:: Exercise data ::

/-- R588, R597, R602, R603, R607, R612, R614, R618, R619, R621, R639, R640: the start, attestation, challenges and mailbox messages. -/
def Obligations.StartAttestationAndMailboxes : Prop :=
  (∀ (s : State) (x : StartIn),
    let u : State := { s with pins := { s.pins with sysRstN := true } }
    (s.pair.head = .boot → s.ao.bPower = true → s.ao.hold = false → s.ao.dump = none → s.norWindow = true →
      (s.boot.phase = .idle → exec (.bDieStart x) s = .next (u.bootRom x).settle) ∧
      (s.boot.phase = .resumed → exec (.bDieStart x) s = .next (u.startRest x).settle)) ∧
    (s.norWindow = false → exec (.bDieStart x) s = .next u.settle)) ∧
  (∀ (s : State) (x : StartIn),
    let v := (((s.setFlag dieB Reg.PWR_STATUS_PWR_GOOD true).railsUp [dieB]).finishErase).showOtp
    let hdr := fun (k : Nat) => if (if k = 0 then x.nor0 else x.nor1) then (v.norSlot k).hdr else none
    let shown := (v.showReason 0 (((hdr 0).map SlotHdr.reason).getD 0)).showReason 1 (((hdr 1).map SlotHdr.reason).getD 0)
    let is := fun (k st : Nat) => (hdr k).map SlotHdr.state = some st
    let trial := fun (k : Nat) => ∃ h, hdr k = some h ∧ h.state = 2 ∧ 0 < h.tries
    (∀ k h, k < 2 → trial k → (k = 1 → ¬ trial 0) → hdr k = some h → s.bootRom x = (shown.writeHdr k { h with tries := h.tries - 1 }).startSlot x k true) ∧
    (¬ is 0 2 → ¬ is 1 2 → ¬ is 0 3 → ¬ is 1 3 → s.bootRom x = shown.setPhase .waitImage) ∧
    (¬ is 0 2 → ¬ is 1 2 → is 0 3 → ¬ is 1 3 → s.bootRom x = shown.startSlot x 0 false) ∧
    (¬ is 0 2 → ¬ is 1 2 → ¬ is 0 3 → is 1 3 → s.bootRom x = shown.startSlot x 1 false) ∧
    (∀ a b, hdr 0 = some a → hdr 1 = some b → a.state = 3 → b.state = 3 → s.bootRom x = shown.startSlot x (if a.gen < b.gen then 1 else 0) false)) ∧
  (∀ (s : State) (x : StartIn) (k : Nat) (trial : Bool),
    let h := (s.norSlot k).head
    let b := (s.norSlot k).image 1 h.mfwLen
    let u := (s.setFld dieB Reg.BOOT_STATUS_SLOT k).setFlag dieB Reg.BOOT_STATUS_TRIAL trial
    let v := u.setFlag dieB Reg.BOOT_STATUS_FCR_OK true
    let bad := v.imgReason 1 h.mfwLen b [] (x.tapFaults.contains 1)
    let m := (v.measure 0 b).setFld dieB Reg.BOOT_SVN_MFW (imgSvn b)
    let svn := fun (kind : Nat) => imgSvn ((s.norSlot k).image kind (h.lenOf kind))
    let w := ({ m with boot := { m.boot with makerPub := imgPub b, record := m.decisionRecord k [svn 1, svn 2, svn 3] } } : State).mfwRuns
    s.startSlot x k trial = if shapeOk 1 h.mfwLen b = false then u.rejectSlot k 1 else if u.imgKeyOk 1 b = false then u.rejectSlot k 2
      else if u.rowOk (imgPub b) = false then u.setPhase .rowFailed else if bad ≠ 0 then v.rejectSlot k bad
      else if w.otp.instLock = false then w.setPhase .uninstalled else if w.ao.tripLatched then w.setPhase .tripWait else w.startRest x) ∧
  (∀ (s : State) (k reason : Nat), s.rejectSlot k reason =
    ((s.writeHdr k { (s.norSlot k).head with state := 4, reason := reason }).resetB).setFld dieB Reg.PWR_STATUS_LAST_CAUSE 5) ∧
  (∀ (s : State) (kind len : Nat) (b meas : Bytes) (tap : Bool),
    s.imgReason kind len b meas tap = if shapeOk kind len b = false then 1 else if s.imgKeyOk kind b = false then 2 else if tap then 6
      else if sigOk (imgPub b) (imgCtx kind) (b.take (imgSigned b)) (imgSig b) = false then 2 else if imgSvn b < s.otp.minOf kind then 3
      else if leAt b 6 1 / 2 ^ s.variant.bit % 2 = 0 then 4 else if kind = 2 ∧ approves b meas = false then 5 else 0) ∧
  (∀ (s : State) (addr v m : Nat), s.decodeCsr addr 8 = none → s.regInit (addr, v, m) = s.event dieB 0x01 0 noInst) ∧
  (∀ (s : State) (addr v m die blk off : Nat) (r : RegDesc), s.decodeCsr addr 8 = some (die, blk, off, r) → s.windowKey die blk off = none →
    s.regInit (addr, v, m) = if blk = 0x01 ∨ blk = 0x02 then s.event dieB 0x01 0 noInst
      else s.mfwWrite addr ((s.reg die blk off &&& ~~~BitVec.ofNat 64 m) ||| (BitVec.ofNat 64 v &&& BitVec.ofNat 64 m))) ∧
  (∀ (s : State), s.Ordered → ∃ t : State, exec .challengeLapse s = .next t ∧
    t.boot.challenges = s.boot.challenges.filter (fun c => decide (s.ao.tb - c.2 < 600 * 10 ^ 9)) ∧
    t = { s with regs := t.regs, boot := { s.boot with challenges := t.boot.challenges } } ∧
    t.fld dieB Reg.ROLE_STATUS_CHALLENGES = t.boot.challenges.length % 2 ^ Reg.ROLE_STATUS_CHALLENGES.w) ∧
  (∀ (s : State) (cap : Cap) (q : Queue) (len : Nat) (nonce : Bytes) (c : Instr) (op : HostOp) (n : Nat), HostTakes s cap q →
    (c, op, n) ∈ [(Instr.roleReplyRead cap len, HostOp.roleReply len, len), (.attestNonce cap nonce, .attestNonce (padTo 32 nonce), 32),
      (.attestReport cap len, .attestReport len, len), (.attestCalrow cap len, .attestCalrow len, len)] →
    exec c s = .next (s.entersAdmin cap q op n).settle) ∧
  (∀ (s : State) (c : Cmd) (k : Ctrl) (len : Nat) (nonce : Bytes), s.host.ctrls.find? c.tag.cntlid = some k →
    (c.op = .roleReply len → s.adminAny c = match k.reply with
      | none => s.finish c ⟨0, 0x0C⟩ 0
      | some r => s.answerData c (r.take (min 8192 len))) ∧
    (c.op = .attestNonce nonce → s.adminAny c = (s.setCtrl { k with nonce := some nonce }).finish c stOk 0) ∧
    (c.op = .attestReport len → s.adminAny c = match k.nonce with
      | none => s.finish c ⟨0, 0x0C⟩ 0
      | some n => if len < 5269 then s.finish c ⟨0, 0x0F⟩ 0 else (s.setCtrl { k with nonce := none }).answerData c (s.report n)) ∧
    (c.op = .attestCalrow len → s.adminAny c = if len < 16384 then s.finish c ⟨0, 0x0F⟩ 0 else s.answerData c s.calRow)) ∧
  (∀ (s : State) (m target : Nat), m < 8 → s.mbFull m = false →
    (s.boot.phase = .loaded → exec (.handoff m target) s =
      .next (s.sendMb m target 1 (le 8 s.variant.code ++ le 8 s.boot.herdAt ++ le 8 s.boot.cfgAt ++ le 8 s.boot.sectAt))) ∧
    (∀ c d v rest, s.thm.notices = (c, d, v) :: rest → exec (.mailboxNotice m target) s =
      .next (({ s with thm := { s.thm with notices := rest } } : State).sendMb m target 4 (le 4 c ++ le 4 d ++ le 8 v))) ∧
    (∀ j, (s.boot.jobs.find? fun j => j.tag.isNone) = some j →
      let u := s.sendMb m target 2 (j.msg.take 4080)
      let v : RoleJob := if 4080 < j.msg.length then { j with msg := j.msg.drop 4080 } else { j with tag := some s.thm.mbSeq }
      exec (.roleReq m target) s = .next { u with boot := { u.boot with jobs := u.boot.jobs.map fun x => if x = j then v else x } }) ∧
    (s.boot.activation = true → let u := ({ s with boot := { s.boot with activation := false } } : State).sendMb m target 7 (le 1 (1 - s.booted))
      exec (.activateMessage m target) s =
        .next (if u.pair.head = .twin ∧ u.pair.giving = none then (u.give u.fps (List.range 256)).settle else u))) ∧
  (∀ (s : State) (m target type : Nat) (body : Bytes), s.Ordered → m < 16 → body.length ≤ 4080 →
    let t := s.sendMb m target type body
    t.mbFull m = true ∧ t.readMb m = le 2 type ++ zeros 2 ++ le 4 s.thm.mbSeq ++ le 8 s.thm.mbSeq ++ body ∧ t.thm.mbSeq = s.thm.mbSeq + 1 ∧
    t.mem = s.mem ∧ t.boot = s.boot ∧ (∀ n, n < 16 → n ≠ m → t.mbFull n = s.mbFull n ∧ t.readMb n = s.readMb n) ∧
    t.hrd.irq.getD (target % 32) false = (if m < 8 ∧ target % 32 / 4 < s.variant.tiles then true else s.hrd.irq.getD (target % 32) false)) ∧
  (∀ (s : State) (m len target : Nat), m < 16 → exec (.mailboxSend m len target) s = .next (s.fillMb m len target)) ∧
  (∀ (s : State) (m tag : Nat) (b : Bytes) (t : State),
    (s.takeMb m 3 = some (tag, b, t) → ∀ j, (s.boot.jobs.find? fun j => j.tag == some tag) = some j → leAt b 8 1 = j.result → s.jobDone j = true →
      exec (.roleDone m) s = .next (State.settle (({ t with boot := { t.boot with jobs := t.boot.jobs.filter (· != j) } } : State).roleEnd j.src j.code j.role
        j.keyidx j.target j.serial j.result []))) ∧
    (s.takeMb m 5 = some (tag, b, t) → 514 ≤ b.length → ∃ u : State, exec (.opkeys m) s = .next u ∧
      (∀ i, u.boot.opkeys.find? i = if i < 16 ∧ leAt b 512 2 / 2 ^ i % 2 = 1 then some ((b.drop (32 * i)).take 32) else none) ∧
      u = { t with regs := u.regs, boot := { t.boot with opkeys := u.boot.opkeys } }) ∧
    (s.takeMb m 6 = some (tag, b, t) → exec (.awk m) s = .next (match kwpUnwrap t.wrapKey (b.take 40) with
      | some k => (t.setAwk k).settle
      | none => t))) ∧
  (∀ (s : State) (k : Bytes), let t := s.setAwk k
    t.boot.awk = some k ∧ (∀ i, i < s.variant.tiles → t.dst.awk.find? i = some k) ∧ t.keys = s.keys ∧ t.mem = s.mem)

:::
:: Exercise data ::

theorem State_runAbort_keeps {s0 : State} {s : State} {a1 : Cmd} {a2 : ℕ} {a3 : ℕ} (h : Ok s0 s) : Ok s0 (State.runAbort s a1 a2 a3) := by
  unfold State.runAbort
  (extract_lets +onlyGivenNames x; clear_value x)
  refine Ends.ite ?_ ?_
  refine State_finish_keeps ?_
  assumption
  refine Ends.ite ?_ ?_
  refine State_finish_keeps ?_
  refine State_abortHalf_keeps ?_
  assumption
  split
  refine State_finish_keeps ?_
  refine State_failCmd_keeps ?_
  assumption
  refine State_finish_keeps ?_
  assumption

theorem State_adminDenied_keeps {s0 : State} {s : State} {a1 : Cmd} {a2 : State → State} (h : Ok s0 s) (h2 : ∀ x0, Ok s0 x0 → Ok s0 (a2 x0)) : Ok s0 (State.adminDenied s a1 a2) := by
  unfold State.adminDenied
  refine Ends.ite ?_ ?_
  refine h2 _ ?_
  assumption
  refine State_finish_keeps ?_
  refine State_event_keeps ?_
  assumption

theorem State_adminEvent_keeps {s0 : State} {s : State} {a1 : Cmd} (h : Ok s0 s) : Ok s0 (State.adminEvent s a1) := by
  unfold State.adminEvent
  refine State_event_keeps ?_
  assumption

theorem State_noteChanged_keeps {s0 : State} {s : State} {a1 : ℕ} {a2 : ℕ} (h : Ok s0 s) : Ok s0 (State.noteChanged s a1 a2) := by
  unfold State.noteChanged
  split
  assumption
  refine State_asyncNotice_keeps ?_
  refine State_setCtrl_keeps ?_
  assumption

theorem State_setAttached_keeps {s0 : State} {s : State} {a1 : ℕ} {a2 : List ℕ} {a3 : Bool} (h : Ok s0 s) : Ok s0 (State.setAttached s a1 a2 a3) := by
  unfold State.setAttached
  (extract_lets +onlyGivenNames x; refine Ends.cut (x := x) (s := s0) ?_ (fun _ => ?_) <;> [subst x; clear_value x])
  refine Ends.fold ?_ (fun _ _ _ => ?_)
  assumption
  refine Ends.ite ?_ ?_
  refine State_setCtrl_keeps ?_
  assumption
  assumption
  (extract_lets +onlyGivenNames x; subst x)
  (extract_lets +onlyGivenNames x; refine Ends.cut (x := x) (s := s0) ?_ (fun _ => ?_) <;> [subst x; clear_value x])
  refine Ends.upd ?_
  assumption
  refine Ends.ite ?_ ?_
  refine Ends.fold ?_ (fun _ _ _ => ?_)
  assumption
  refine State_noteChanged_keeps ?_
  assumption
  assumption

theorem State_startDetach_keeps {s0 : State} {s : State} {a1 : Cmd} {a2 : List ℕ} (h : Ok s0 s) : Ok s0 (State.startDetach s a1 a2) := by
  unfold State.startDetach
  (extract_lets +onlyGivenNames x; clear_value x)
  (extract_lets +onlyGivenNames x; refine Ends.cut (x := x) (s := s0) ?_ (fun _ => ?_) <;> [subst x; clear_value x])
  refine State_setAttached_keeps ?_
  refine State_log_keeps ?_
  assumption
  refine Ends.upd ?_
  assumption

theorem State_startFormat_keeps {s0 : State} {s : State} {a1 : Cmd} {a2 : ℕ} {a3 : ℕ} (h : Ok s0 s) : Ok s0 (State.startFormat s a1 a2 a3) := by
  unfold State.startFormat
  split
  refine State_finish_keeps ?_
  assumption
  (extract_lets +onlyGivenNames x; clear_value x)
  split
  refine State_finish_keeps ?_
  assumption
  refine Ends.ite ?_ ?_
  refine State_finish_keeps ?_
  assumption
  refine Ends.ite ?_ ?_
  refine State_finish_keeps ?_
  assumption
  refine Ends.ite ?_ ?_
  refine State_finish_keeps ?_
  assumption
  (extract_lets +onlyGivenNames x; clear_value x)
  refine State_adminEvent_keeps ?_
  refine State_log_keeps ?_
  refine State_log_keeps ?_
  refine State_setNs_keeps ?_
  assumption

:::
:: Exercise data ::

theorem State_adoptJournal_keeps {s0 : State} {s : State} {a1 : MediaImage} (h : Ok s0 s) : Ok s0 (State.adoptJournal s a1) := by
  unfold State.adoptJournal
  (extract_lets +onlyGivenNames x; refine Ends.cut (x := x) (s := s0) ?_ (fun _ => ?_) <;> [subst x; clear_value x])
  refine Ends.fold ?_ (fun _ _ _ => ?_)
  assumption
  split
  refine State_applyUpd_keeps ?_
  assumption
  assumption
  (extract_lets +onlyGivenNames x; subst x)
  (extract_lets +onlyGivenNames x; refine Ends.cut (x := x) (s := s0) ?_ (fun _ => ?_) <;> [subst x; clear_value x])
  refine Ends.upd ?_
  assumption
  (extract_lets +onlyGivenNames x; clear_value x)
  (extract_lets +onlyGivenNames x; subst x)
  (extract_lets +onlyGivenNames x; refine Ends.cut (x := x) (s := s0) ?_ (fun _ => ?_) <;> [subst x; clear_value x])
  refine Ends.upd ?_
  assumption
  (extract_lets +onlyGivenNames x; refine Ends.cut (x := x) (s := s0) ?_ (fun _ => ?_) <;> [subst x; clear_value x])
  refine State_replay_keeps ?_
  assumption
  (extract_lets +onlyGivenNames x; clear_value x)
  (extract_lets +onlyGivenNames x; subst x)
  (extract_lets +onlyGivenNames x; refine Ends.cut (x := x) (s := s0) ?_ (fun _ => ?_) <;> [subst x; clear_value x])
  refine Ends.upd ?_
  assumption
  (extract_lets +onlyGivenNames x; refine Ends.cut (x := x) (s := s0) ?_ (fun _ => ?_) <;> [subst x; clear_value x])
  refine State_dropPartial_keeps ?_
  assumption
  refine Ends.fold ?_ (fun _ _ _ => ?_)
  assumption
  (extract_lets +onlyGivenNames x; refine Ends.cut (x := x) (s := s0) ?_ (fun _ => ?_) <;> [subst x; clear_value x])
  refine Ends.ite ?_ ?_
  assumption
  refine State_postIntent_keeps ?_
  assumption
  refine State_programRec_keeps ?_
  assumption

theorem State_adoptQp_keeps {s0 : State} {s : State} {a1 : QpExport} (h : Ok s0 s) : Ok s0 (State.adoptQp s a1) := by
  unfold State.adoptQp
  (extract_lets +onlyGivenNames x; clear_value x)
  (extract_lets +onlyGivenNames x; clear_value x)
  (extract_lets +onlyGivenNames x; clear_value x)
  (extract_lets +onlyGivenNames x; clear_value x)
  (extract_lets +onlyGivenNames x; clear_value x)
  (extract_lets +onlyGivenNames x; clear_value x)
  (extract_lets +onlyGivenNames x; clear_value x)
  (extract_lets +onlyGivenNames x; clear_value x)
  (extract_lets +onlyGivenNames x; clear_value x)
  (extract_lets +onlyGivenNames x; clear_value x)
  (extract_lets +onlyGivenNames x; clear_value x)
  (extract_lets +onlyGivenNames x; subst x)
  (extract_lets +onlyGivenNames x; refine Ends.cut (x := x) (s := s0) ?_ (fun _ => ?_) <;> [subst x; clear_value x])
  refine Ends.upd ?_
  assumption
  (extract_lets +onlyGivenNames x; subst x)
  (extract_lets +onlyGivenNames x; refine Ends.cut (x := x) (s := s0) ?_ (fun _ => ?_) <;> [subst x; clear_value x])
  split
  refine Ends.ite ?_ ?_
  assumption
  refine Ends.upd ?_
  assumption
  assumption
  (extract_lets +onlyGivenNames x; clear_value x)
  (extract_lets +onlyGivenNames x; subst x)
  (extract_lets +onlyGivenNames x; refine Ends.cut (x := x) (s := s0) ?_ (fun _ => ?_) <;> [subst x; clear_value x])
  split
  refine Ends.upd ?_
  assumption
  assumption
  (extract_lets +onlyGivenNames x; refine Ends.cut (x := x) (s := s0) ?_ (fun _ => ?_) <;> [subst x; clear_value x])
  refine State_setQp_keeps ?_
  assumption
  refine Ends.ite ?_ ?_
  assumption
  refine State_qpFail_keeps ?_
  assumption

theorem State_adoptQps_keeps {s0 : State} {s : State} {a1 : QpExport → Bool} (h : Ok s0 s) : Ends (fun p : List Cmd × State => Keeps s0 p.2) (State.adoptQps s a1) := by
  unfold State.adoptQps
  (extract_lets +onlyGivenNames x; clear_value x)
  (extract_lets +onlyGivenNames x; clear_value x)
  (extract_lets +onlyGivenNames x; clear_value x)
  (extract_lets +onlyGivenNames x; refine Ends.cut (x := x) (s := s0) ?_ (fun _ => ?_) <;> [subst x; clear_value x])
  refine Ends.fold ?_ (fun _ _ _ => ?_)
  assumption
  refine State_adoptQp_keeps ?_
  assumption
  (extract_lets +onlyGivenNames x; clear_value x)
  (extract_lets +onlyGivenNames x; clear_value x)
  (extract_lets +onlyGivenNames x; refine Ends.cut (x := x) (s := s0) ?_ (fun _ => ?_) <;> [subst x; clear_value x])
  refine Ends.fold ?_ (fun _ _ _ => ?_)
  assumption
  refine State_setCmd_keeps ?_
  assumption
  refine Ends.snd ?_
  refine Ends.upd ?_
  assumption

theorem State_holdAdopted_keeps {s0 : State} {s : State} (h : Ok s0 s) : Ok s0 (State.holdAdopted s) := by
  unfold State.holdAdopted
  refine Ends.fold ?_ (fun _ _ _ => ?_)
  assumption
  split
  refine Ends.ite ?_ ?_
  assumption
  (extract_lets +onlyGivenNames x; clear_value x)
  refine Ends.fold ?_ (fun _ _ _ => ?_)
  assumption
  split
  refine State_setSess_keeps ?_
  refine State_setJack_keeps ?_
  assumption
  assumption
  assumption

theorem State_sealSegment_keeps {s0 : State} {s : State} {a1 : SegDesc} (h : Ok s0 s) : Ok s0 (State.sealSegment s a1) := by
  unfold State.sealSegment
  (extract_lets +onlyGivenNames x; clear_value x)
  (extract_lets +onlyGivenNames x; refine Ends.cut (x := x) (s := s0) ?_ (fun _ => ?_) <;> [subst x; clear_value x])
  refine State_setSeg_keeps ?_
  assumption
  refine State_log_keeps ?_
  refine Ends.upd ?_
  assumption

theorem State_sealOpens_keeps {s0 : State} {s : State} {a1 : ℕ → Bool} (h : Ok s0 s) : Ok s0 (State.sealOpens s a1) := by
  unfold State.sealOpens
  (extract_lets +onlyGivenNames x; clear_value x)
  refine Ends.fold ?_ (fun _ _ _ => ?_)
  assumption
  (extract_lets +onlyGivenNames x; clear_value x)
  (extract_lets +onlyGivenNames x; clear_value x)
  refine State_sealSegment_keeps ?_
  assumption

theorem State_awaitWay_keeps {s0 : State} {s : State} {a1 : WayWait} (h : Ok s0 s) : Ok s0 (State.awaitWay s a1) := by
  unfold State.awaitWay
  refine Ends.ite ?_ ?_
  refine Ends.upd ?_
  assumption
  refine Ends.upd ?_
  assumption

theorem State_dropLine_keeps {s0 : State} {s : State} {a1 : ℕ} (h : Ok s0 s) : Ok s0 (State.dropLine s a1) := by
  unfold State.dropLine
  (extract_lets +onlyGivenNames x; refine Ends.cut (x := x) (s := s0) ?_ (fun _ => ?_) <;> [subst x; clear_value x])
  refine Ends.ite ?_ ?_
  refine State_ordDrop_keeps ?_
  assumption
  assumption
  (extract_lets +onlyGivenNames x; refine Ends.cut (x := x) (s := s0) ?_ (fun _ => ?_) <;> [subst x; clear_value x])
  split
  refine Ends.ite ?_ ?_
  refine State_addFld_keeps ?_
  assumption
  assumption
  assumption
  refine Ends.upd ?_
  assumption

:::

> Your instructions
In the listing above, find the lines holding the word "pair" and copy them.

> Output of the task
    (s.pair.head = .boot → s.ao.bPower = true → s.ao.hold = false → s.ao.dump = none → s.norWindow = true →
        .next (if u.pair.head = .twin ∧ u.pair.giving = none then (u.give u.fps (List.range 256)).settle else u))) ∧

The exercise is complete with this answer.